-- Opening Marker --
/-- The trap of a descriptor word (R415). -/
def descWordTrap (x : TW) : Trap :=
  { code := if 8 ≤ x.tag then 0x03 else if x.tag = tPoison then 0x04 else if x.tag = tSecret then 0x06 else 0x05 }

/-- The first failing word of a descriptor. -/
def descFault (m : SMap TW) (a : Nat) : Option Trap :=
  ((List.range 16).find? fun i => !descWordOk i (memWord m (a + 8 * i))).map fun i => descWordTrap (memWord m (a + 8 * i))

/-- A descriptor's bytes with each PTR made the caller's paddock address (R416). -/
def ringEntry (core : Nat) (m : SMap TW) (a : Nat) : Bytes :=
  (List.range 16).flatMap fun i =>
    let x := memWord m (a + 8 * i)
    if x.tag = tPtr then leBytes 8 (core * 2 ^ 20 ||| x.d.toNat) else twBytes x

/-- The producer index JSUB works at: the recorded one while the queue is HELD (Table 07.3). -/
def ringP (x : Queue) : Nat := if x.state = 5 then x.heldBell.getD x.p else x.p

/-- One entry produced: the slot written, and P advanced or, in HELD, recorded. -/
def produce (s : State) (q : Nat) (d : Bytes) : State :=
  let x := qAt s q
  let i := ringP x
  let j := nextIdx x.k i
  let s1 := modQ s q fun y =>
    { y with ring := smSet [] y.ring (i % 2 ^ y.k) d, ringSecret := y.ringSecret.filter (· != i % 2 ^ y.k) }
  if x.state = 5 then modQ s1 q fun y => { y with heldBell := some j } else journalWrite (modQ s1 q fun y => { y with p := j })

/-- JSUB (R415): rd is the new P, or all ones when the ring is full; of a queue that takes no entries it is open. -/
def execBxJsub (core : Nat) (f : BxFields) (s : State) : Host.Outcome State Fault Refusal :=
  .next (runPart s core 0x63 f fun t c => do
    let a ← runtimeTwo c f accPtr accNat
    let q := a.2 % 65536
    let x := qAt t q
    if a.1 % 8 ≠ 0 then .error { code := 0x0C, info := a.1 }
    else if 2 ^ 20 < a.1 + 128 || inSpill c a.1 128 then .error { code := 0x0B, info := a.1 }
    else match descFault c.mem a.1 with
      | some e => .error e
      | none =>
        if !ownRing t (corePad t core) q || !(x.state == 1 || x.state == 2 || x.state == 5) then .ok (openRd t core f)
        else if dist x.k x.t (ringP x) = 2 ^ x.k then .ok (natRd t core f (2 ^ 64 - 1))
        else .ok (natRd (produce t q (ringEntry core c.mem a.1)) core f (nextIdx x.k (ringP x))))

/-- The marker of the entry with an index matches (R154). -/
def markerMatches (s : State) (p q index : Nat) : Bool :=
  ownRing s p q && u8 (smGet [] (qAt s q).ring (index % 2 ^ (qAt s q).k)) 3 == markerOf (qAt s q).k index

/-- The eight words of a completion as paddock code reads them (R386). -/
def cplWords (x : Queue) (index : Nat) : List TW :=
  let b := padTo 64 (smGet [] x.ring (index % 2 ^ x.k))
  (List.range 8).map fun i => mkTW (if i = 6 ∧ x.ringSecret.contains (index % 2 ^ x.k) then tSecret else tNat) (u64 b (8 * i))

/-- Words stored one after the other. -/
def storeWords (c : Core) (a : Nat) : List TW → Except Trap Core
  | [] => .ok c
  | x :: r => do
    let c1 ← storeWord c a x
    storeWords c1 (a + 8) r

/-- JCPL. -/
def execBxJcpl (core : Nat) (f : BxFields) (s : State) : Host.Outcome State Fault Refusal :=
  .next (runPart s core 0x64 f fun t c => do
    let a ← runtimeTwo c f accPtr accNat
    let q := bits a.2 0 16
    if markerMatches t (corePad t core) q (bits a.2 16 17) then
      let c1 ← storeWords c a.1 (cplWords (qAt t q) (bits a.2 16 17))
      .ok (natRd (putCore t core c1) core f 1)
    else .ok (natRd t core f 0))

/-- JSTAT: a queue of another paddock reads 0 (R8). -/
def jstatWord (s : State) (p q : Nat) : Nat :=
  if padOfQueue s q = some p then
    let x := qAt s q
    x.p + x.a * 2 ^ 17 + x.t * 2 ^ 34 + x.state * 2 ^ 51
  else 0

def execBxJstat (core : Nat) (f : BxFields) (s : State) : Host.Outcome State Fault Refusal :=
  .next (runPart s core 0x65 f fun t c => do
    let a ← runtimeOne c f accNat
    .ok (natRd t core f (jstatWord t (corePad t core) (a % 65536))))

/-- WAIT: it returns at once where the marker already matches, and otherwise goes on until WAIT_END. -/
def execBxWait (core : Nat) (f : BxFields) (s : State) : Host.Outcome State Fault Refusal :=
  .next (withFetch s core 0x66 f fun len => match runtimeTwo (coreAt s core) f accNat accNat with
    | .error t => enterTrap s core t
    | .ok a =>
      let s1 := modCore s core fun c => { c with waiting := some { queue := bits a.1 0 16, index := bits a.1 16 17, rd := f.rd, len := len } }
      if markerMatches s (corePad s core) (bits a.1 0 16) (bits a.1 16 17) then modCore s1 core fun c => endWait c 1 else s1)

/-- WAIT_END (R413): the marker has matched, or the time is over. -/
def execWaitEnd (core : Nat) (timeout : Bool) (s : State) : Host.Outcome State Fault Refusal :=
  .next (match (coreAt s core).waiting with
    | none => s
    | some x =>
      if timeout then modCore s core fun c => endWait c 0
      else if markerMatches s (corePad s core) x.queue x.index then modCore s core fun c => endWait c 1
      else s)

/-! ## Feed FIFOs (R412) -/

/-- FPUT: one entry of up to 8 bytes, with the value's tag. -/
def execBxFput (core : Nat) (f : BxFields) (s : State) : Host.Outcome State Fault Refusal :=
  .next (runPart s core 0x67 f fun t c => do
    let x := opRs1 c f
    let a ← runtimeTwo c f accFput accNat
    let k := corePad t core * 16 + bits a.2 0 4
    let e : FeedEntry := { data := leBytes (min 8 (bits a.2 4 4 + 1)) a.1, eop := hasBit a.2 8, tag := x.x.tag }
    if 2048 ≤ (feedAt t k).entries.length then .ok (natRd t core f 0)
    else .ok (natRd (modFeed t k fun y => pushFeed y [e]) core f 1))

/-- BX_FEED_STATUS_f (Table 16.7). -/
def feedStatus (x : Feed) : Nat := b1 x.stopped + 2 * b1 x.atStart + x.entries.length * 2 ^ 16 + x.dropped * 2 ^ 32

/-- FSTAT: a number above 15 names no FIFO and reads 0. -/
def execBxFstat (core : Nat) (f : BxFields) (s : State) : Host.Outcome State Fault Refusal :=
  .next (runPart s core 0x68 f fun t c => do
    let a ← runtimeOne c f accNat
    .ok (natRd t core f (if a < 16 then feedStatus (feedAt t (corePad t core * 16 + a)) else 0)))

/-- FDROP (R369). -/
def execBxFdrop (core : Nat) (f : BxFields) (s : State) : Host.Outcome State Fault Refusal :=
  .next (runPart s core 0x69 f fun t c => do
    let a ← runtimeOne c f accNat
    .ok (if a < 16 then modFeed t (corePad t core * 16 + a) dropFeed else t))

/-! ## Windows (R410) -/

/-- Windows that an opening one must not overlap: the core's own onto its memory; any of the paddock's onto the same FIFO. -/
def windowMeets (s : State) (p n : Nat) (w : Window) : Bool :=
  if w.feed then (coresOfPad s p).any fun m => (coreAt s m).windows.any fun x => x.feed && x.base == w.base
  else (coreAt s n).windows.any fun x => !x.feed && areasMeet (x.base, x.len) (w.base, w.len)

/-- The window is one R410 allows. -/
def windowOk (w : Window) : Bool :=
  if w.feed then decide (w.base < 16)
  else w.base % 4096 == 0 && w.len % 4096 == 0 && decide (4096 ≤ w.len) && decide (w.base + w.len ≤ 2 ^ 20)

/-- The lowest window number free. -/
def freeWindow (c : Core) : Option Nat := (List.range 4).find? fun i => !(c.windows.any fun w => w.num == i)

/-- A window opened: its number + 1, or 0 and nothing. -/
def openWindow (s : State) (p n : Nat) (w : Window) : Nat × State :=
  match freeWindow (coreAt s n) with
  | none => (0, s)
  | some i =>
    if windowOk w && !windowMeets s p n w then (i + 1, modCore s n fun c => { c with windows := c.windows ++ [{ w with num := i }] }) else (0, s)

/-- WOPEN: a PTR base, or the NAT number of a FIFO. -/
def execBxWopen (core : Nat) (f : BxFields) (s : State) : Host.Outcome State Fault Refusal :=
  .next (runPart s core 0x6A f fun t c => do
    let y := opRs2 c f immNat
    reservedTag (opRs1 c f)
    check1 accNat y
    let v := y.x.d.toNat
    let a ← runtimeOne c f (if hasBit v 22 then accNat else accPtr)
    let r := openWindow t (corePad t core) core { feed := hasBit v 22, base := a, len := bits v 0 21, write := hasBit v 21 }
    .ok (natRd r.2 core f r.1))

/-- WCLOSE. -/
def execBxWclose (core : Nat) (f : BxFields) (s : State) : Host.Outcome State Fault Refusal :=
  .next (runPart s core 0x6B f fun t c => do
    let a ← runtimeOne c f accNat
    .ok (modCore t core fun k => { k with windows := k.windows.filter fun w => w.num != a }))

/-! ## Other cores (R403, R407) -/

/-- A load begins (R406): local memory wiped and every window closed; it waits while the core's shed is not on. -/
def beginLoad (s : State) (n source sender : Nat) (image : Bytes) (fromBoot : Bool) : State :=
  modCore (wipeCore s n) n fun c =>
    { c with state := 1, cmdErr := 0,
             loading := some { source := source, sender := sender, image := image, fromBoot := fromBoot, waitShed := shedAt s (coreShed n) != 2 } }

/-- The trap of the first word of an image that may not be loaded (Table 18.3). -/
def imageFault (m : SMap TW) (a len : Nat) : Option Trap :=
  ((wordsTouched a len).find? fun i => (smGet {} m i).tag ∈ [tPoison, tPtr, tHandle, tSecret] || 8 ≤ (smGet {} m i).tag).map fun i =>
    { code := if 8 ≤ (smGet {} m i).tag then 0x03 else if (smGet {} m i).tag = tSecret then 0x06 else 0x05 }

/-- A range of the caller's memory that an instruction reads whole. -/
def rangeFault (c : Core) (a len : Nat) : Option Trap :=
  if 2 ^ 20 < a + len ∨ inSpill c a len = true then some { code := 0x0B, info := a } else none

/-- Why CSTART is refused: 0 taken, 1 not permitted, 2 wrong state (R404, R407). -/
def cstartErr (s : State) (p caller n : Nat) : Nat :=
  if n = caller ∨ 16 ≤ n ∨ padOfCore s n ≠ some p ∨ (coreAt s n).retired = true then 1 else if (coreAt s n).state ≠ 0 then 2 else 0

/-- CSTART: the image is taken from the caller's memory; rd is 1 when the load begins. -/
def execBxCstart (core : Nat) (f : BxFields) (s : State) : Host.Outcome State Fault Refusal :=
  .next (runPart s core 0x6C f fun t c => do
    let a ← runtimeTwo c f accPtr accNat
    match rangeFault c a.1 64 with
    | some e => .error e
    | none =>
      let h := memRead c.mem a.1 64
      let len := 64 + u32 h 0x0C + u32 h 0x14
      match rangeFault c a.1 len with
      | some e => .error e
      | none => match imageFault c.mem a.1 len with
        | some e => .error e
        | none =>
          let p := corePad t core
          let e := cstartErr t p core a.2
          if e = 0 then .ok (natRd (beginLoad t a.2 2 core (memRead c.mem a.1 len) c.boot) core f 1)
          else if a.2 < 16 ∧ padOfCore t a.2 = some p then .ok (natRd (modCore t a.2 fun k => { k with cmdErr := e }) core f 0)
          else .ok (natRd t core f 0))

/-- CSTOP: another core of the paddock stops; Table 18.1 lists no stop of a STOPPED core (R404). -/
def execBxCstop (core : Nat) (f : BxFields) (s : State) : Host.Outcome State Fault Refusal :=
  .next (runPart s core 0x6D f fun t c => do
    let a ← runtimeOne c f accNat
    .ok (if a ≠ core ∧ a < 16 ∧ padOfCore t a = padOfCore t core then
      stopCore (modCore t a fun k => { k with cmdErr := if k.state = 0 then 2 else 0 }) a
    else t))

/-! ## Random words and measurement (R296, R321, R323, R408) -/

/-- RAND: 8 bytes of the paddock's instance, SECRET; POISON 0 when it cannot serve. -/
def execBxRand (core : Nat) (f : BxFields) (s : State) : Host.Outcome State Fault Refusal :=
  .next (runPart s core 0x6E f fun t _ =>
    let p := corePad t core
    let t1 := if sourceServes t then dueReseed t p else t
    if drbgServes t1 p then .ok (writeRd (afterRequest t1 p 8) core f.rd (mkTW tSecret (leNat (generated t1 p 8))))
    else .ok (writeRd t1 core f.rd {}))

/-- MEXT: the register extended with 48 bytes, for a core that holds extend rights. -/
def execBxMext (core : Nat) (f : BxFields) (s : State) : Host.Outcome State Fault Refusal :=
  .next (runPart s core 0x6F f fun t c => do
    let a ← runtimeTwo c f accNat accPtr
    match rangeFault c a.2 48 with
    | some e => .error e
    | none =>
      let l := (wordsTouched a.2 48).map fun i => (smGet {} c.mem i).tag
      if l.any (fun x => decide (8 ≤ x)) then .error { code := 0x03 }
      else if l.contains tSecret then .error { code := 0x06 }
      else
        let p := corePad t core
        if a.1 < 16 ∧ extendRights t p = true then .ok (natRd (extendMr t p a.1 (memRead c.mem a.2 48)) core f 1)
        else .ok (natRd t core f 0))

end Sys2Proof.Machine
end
-- Closing Marker --
TASK REQUIREMENTS |
Copy out the lines of the records above in which the string "memory" appears.

RESPONSE |
/-- Windows that an opening one must not overlap: the core's own onto its memory; any of the paddock's onto the same FIFO. -/
/-- A load begins (R406): local memory wiped and every window closed; it waits while the core's shed is not on. -/
/-- A range of the caller's memory that an instruction reads whole. -/
/-- CSTART: the image is taken from the caller's memory; rd is 1 when the load begins. -/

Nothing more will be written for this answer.